The most important step towards discovering the precise function of AtARO1 in the egg cell and pollen tube will certainly be to identify its interaction partners. As mentioned before, approaches other than conventional yeast two hybrid assays should be applied. Conceivable are e.g the Split-Ubiquitin Membrane Yeast Two Hybrid, which has been successfully applied to identifying previously unknown membrane bound interaction partners of e.g. ER-resident bait proteins of humans (Wang et al., 2004) or transmembrane receptors in plants (Pandey and Assmann, 2004). A method often used to analyze direct interaction of a given protein with F-actin is the co-sedimentation assay (for plants e.g. Thomas et al., 2006a). For this assay, a HIS-tagged AtARO1 could be expressed in bacteria, purified and pelleted together with F-actin. In a different approach, tandem affinity purification-tagged (TAP-tagged) proteins as AtARO1 to-4 can be expressed as transgenes in plants and isolated together with their interaction partners as was shown previously (Rohila et al., 2006). These proteins have to be separated with SDS-PAGE and can be analyzed by mass spectrometry. Membrane-associated and transmembrane proteins have been successfully isolated using this method (Rohila et al., 2006).

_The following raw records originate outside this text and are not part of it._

-- ==== Sys2Proof/Machine/Mem.lean ====
section
/-!
DEFINITION. The memory subsystem (13): phases, training, margin measurement, requester port settings, ECC, scrub, the freeze, tests.
-/
namespace Sys2Proof.Machine

def memTraining : Nat := 0
def memService : Nat := 1
def memTest : Nat := 2
def memRecovery : Nat := 3
def memFrozen : Nat := 4
def memFailed : Nat := 5

def State.memPhase (s : State) : Nat := s.get .MEM_STATUS_PHASE

def memRight (cls : Cls) : Nat → State → List Right := fun _ _ => [⟨cls, .res (globalRes 0x0B)⟩]

/-- Every operation but MEM_INFO and MEM_DIAG_READ is refused while FROZEN (R323). -/
def State.notFrozen (s : State) : Status := need (!s.frozen) .MEM_FROZEN

/-- The pseudo-channel an address selects (R308). -/
def pseudoChannel (a : Nat) : Nat := bitsOf a 13 8 ^^^ bitsOf a 19 14 ^^^ bitsOf a 25 20

/-! ### Requester ports (R313, R314) -/

/-- Ports that may trump. -/
def trumps (p : Nat) : Bool := decide (p < 8 ∨ 20 ≤ p)

/-- LOW below HIGH, HIGH within the port's buffer, WEIGHT 1 … 15; a port without trump has no levels (R314; log 62). -/
def State.portOk (s : State) (p cfg : Nat) : Bool :=
  let hi := bitsOf cfg 31 24
  let lo := bitsOf cfg 23 16
  decide (1 ≤ bitsOf cfg 11 8) && (if trumps p then decide (lo < hi ∧ hi ≤ s.get .MEM_P_STAT_BUF p) else hi == 0 && lo == 0)

/-- TRUMP_EN is fixed at 0 on ports without trump. -/
def portCfg (p cfg : Nat) : Nat := if trumps p then cfg else withBits cfg 0 0 0

def pktMemPortSet (port : Nat) (cfg : BitVec 32) : Packet where
  opcode := 0x0B02
  cls := .configure
  params := fun s => need (decide (port < 24) && s.portOk port cfg.toNat) .MEM_BAD_CONFIG
  rights := memRight .configure
  checks := fun _ s => s.notFrozen
  run := fun _ s => .done .empty (s.writeWord none .MEM_P_CFG (portCfg port cfg.toNat) port 0)

def pktMemInfo : Packet where
  opcode := 0x0B01
  length := some 0
  run := fun _ s => .done (.values ([s.rd .MEM_STATUS, s.rd .MEM_ECC, s.rd .MEM_MARGIN] ++
    (List.range 24).map fun p => s.rd .MEM_P_STAT p)) s

/-! ### Training and margins (R310 … R312) -/

/-- The widest run of passing steps of a sweep, the lowest of equal ones, as its first step and its width; bit `i` of a sweep is step
`i − 32`. -/
def widestRun (sweep : Nat) : Nat × Nat :=
  ((List.range 64).foldl (fun (a : (Nat × Nat) × Nat) i =>
    let run := if sweep.testBit i then a.2 + 1 else 0
    (if a.1.2 < run then (i + 1 - run, run) else a.1, run)) ((0, 0), 0)).1

/-- The step at the centre of a run, as steps + 32; of the two in the middle of an even run which is free (R311; log 124). -/
def runCentre (r : Nat × Nat) : Nat :=
  r.1 + (r.2 - 1) / 2 + (if r.2 % 2 = 0 ∧ 0 < r.2 ∧ Config.centreUp r.1 r.2 then 1 else 0)

/-- A byte lane whose read or write run is shorter than 16 steps (R311). -/
def narrowLane (sweep : Nat × Nat) : Bool := decide ((widestRun sweep.1).2 < 16 ∨ (widestRun sweep.2).2 < 16)

/-- Training as it ends: each lane's read and write sweeps, a narrow lane's as taken again on the spare lane of its pseudo-channel; none
where a pseudo-channel has two narrow lanes or its spare lane is narrow too (R311). -/
def trainLanes (sweeps again : List (Nat × Nat)) : Option Trained :=
  let repaired := (List.range 256).filter fun l => narrowLane (sweeps.getD l (0, 0))
  let final := (List.range 256).map fun l => if repaired.contains l then again.getD l (0, 0) else sweeps.getD l (0, 0)
  if repaired.any (fun l => repaired.any fun k => k != l && k / 4 == l / 4) || final.any narrowLane then none else
  let widths := final.map fun w => (widestRun w.1).2
  some ⟨final.flatMap fun w => [runCentre (widestRun w.1), runCentre (widestRun w.2)], widths.take 128, widths.drop 128, repaired⟩

/-- TRAINING_COMPLETE: training or recovery ends, `ok` where every pseudo-channel passed its test; the trained delays are the reference
kept in NOR (R310, R311). -/
def evTrainingComplete (ok : Bool) (sweeps0 sweeps1 again0 again1 : List (Nat × Nat)) (s : State) : Out' :=
  .next <| if s.memPhase ≠ memTraining ∧ s.memPhase ≠ memRecovery then s
    else match (if ok then trainLanes (sweeps0 ++ sweeps1) (again0 ++ again1) else none) with
    | some t => { s.set .MEM_STATUS_PHASE memService with store := { s.store with trained := t } }
    | none => s.set .MEM_STATUS_PHASE memFailed

def evMarginMeasure (stack : Fin 2) (s : State) : Out' :=
  .next <| if s.mem.measuring.contains stack.val || s.memPhase != memService then s.bump .MEM_EVT_MARGIN_SKIP
    else { s with mem := { s.mem with measuring := s.mem.measuring ++ [stack.val] } }

def pktMemMargin (stack : Nat) : Packet where
  opcode := 0x0B03
  cls := .configure
  params := fun _ => need (decide (stack < 2)) .MEM_BAD_CONFIG
  rights := memRight .configure
  checks := fun _ s => firstFail [s.notFrozen, need (!s.mem.measuring.contains stack) .MEM_BUSY]
  run := fun _ s => .wait (.margin stack) { s with mem := { s.mem with measuring := s.mem.measuring ++ [stack] } }

/-- The narrowest width and its lowest lane. -/
def narrowest (ws : List Nat) : Nat × Nat :=
  let w := least 0 ws
  (w, (ws.takeWhile (· ≠ w)).length)

/-- A full measurement of a stack: the narrowest width and the table (R312). -/
def State.storeMargins (s : State) (k : Nat) (widths : List Nat) : State :=
  let (w, lane) := narrowest (widths.take 128)
  let s := { s with mem := { s.mem with widths := tins (widths.take 128) s.mem.widths k } }
  let s := if k = 0 then (s.set .MEM_MARGIN_S0_WIDTH w).set .MEM_MARGIN_S0_LANE lane
    else (s.set .MEM_MARGIN_S1_WIDTH w).set .MEM_MARGIN_S1_LANE lane
  s.raise .MEM_EVT_MARGIN_DONE

/-- MARGIN_DONE: the eye widths of a stack's 128 byte lanes (R312). -/
def evMarginDone (stack : Fin 2) (widths : List Nat) (s : State) : Out' :=
  let k := stack.val
  .next <| if !s.mem.measuring.contains k then s else
    let (w, _) := narrowest (widths.take 128)
    let s := { s with mem := { s.mem with measuring := s.mem.measuring.erase k } }
    (s.storeMargins k widths).complete (fun x => x == .margin k) .DONE (.values [w])

/-- The last full measurement; a stack not measured yet shows what training found. -/
def pktMemMarginRead (stack : Nat) : Packet where
  opcode := 0x0B04
  params := fun _ => need (decide (stack < 2)) .MEM_BAD_CONFIG
  checks := fun _ s => s.notFrozen
  run := fun _ s => .done (.values (tgetD (if stack = 0 then s.store.trained.widths0 else s.store.trained.widths1) s.mem.widths stack)) s

def pktMemTrainRead (stack : Nat) : Packet where
  opcode := 0x0B05
  params := fun _ => need (decide (stack < 2)) .MEM_BAD_CONFIG
  checks := fun _ s => s.notFrozen
  run := fun _ s =>
    let t := s.store.trained
    .done (.values (slice t.delays (stack * 256) 256 ++ (if stack = 0 then t.widths0 else t.widths1) ++
      t.repaired.filter fun l => l / 128 == stack)) s

/-- MEM_ORDER_SET: the mode is kept in NOR and takes effect at the next reset (R319). -/
def pktMemOrderSet (tx5 : Nat) : Packet where
  opcode := 0x0B06
  cls := .assign
  params := fun _ => need (decide (tx5 < 2)) .MEM_BAD_CONFIG
  rights := memRight .assign
  checks := fun _ s => s.notFrozen
  run := fun _ s => .done .empty { s with store := { s.store with order := tx5 } }

/-! ### Tests (R310) -/

/-- Nothing uses memory: no context, stream, decoder session, kernel, output or take is enabled or running. -/
def State.idle (s : State) : Bool :=
  (List.range 8).all (fun n => !s.enabled n && !s.streamOn n && !s.decRunning n && !s.outRunning n) &&
  (List.range 32).all (fun k => s.get .ENG_K_STATE_STATE k != 3 && s.get .ENG_K_STATE_STATE k != 4) &&
  (s.takesWhere fun t => decide (1 ≤ t.state ∧ t.state ≤ 3)).isEmpty && s.activeCodecs.isEmpty

def pktMemTest (pattern mask : Nat) : Packet where
  opcode := 0x0B07
  cls := .configure
  params := fun _ => need (decide (pattern < 2)) .MEM_BAD_CONFIG
  rights := memRight .configure
  checks := fun _ s => firstFail [s.notFrozen, need (s.memPhase == memService && s.idle) .MEM_NOT_IDLE]
  run := fun _ s => .wait .memTest { s.set .MEM_STATUS_PHASE memTest with mem := { s.mem with testing := mask } }

/-- MEM_TEST_COMPLETE: SERVICE again; DONE names the pseudo-channels of the test that fail. -/
def evMemTestComplete (failing : Nat) (s : State) : Out' :=
  .next <| if s.memPhase ≠ memTest then s else
    (s.set .MEM_STATUS_PHASE memService).complete (fun w => w == .memTest) .DONE (.values [failing &&& s.mem.testing])

/-! ### Errors (R308, R309, R320, R321) -/

/-- The controller freezes: what it captured, and the report to the integrity manager (R321, R438). -/
def State.freeze (s : State) (cause port addr syndrome : Nat) : State :=
  let info := cause * 2 ^ 30 + pseudoChannel addr * 2 ^ 24 + port % 32 * 2 ^ 19 + syndrome % 65536
  let s := ((s.set .MEM_STATUS_PHASE memFrozen).wr .MEM_ERR_INFO info).wr64 .MEM_ERR_ADDR_LO .MEM_ERR_ADDR_HI addr
  let s := (s.raise .MEM_EVT_FROZEN).complete (fun w => match w with
    | .margin _ => true
    | _ => false) .MEM_FROZEN .empty
  let s := { s with mem := { s.mem with measuring := [] } }
  if cause = 3 then s.report 0x06 info 0 else s.report 0x05 info (addr % 2 ^ 32)

/-- HBM_FREEZE: an uncorrectable error (1 on an access, 2 by scrub) or a parity alert (3) in SERVICE; an uncorrectable error
elsewhere is counted (R320, R321). -/
def evHbmFreeze (cause : Fin 4) (port : Fin 32) (addr syndrome : Nat) (s : State) : Out' :=
  .next <| if cause.val = 0 ∨ s.memPhase = memFrozen ∨ s.memPhase = memFailed then s
    else if s.memPhase = memService then s.freeze cause.val port.val addr syndrome
    else if cause.val = 3 then s else s.bump .MEM_ECC_UNCORRECTED

/-- PATROL_SCRUB: 0 a correctable error is corrected, 1 an uncorrectable word that nothing holds is cleared, 2 one that is held
(R308, R309). -/
def evPatrolScrub (addr : Nat) (result : Fin 3) (syndrome : Nat) (s : State) : Out' :=
  .next <| match result.val with
  | 0 => ((s.bump .MEM_ECC_CORRECTED).wr64 .MEM_ECC_ADDR_LO .MEM_ECC_ADDR_HI addr).raise .MEM_EVT_CORRECTED
  | 1 => s.bump .MEM_ECC_SCRUB_CLEARED
  | _ => if s.memPhase = memService then s.freeze 2 0x1F addr syndrome
    else if s.memPhase = memFrozen ∨ s.memPhase = memFailed then s else s.bump .MEM_ECC_UNCORRECTED

/-- PARITY_REPLAY: outside SERVICE the commands from the failed one on are replayed; a command whose fourth replay fails too fails its
pseudo-channel (R320). -/
def evParityReplay (pc : Fin 64) (failed : Bool) (s : State) : Out' :=
  .next <| if s.memPhase ≠ memTraining ∧ s.memPhase ≠ memTest ∧ s.memPhase ≠ memRecovery then s else
    let n := if failed then tgetD 0 s.mem.replays pc.val + 1 else 0
    let s := s.bump .MEM_ERR_CNT_REPLAYS
    let s := { s with mem := { s.mem with replays := tput 0 s.mem.replays pc.val n } }
    if 4 ≤ n then s.set .MEM_STATUS_PHASE memFailed else s

/-- MEM_DIAG_READ: raw words with syndromes, or a pseudo-channel's retry buffer of 32 commands, while FROZEN (R322; log 63). -/
def pktMemDiagRead (retry : Bool) (addr count pc : Nat) : Packet where
  opcode := 0x0B08
  params := fun _ => need (if retry then decide (pc < 64) else decide (1 ≤ count ∧ count ≤ 1016 ∧ addr < 0xC00000000)) .MEM_BAD_CONFIG
  checks := fun _ s => need s.frozen .WRONG_STATE
  run := fun _ s =>
    let (n, s) := s.draw
    .done (.values (if retry then (List.range 32).map (Config.retryEntry n pc) else
      (List.range count).map fun i => Config.hbmWord n (addr + 32 * i))) s

end Sys2Proof.Machine
end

Further, some proteins which are known to be involved in the growth signaling network at the pollen tube tip could be tested in direct interaction assays with AtARO1. Promising candidates are, for example, AtROP1 and AtRIC4, which were shown to work in the same pathway to promote actin assembly (Gu et al., 2005). Another possible candidate is the pollen specific formin AtAFH1, as inhibitory effects on the actin-nucleating activity of AtAFH1, similar to those mediated by intrinsic ARM domains in mammalian Diaphanous-related formins, might be achieved in plants by binding of AtAFH1 to an ARM repeat containing protein like AtARO1.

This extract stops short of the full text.